*** Given entries ***
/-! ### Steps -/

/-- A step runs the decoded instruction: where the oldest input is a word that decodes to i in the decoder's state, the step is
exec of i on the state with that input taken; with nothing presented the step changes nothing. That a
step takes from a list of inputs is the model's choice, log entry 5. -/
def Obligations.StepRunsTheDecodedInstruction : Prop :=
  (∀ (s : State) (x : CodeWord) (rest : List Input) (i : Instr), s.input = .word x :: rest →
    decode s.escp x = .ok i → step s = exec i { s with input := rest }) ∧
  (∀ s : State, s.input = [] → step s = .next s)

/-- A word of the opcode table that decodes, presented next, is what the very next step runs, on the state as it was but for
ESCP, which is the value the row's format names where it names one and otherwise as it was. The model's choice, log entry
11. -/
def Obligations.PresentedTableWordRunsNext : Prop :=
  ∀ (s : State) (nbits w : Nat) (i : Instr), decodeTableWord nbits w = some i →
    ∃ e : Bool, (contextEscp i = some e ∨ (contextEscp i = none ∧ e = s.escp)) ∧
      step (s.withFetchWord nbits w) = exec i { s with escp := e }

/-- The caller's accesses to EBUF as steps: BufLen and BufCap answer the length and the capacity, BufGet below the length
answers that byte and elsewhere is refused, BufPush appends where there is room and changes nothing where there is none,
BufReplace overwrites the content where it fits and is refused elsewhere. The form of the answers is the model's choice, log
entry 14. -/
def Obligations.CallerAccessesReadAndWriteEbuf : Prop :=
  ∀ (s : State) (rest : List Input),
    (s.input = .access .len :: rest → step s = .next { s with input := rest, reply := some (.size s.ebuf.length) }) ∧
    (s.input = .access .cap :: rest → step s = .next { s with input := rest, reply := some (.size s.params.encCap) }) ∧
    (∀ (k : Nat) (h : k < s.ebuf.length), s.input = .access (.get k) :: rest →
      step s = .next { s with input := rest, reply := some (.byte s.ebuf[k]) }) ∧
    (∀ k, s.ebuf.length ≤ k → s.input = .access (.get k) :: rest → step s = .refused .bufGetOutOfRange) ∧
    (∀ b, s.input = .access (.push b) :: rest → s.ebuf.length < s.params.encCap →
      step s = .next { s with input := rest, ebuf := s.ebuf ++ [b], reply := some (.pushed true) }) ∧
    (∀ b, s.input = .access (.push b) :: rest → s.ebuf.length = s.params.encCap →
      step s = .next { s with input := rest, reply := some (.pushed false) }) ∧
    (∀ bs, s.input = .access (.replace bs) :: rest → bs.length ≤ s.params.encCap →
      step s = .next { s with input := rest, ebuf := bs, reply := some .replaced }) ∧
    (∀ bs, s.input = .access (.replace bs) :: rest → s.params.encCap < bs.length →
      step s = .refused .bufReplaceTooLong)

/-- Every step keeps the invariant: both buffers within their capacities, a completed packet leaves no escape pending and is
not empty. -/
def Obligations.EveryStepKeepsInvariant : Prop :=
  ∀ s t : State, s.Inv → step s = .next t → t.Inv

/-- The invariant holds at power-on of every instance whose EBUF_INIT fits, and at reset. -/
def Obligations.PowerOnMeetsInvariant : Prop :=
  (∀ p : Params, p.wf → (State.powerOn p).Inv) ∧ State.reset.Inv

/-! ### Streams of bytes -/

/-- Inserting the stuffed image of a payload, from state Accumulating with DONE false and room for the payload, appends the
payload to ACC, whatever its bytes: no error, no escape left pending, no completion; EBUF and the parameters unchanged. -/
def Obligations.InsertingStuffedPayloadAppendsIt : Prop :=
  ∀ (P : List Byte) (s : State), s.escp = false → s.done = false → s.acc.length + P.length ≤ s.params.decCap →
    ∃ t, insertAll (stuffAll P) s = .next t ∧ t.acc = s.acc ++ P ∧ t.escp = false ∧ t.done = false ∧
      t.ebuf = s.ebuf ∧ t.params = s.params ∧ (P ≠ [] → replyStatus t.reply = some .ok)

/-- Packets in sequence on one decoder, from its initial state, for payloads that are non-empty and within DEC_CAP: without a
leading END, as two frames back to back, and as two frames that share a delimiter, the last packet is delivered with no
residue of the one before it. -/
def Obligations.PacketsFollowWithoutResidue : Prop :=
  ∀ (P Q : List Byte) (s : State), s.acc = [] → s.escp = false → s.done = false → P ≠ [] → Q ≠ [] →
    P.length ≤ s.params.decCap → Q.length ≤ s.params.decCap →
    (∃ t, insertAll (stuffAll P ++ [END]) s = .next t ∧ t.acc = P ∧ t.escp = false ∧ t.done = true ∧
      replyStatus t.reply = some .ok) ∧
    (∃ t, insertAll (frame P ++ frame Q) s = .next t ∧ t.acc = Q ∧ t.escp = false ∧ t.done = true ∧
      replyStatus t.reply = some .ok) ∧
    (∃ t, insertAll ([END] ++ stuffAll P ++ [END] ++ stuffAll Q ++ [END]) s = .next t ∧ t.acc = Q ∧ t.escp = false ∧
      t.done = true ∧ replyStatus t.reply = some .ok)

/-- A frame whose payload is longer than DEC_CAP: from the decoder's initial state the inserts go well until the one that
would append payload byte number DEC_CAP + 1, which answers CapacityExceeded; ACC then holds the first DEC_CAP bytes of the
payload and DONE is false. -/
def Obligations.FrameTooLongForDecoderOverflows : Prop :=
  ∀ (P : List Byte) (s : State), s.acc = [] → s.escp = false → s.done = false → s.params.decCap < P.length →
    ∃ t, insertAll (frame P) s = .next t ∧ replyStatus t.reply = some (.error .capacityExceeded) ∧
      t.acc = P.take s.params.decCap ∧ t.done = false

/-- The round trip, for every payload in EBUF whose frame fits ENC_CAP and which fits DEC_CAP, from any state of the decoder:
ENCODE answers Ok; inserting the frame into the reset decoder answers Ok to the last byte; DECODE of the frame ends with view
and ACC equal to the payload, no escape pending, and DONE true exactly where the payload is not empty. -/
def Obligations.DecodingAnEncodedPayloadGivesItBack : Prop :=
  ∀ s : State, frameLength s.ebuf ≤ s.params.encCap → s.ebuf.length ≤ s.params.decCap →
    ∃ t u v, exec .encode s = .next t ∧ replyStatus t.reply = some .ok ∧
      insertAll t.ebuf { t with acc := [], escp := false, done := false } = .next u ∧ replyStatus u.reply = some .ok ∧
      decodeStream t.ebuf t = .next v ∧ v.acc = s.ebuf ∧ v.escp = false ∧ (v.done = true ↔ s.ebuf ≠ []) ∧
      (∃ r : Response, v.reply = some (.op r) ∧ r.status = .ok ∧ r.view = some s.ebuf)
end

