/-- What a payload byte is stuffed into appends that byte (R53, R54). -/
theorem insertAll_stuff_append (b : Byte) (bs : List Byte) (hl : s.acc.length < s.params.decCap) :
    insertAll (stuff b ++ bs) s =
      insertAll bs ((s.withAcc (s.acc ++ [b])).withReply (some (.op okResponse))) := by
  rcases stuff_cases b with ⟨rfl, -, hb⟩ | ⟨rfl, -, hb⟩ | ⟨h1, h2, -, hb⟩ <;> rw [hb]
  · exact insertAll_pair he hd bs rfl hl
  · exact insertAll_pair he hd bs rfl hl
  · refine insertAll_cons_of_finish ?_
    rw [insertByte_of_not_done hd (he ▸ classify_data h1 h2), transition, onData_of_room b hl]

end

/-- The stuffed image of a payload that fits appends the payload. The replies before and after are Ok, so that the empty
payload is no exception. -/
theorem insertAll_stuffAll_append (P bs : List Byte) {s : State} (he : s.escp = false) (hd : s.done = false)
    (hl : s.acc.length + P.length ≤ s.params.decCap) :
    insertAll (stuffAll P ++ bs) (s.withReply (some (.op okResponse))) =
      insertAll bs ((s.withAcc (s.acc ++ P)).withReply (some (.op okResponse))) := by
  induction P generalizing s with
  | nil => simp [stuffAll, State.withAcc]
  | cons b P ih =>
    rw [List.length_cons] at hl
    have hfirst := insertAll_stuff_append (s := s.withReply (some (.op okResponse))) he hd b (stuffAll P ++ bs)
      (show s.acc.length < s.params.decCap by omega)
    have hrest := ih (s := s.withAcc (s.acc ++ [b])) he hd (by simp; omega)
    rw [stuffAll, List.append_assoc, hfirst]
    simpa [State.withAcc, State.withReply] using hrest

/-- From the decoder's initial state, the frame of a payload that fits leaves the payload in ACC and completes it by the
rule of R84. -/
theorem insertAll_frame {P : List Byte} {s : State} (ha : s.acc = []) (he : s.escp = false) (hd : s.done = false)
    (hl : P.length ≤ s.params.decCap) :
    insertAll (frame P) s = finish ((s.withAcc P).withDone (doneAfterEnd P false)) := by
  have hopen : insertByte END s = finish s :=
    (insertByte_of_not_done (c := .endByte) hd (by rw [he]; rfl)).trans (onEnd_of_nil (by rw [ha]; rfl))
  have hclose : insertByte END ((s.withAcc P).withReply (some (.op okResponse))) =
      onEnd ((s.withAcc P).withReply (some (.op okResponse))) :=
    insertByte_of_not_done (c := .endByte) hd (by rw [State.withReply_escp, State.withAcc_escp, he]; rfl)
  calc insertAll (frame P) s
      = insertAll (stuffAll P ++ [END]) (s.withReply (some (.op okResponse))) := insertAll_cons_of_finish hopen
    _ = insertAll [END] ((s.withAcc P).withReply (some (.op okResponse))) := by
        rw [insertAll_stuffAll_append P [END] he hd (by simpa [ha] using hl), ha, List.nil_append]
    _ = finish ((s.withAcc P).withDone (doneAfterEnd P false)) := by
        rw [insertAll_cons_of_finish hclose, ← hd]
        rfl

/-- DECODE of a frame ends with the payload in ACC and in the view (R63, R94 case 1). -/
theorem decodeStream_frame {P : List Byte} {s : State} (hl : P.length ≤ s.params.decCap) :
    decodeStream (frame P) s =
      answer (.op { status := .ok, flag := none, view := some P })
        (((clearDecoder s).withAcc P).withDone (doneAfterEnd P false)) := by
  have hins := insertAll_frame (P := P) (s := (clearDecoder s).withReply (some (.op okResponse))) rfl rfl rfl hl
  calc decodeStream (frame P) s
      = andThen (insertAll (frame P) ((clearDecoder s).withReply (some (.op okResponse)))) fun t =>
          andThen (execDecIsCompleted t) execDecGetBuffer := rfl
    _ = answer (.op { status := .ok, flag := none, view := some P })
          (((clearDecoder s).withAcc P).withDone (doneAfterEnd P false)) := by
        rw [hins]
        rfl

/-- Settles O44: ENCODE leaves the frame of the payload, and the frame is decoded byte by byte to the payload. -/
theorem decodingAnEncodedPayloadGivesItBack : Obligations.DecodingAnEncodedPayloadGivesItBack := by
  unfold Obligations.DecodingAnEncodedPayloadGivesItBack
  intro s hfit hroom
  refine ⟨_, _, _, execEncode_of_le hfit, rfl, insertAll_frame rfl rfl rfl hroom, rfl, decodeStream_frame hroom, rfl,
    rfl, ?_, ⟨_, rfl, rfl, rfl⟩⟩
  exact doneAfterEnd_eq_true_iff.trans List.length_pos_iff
*** End of Given entries ***
### Task details
In the records above, find the line with "theorem insertAll_stuffAll_append (P"; write out exactly that line and each one after it, stopping after the line with "rw [List.length_cons] at hl".

### Solution to the exercise
theorem insertAll_stuffAll_append (P bs : List Byte) {s : State} (he : s.escp = false) (hd : s.done = false)
    (hl : s.acc.length + P.length ≤ s.params.decCap) :
    insertAll (stuffAll P ++ bs) (s.withReply (some (.op okResponse))) =
      insertAll bs ((s.withAcc (s.acc ++ P)).withReply (some (.op okResponse))) := by
  induction P generalizing s with
  | nil => simp [stuffAll, State.withAcc]
  | cons b P ih =>
    rw [List.length_cons] at hl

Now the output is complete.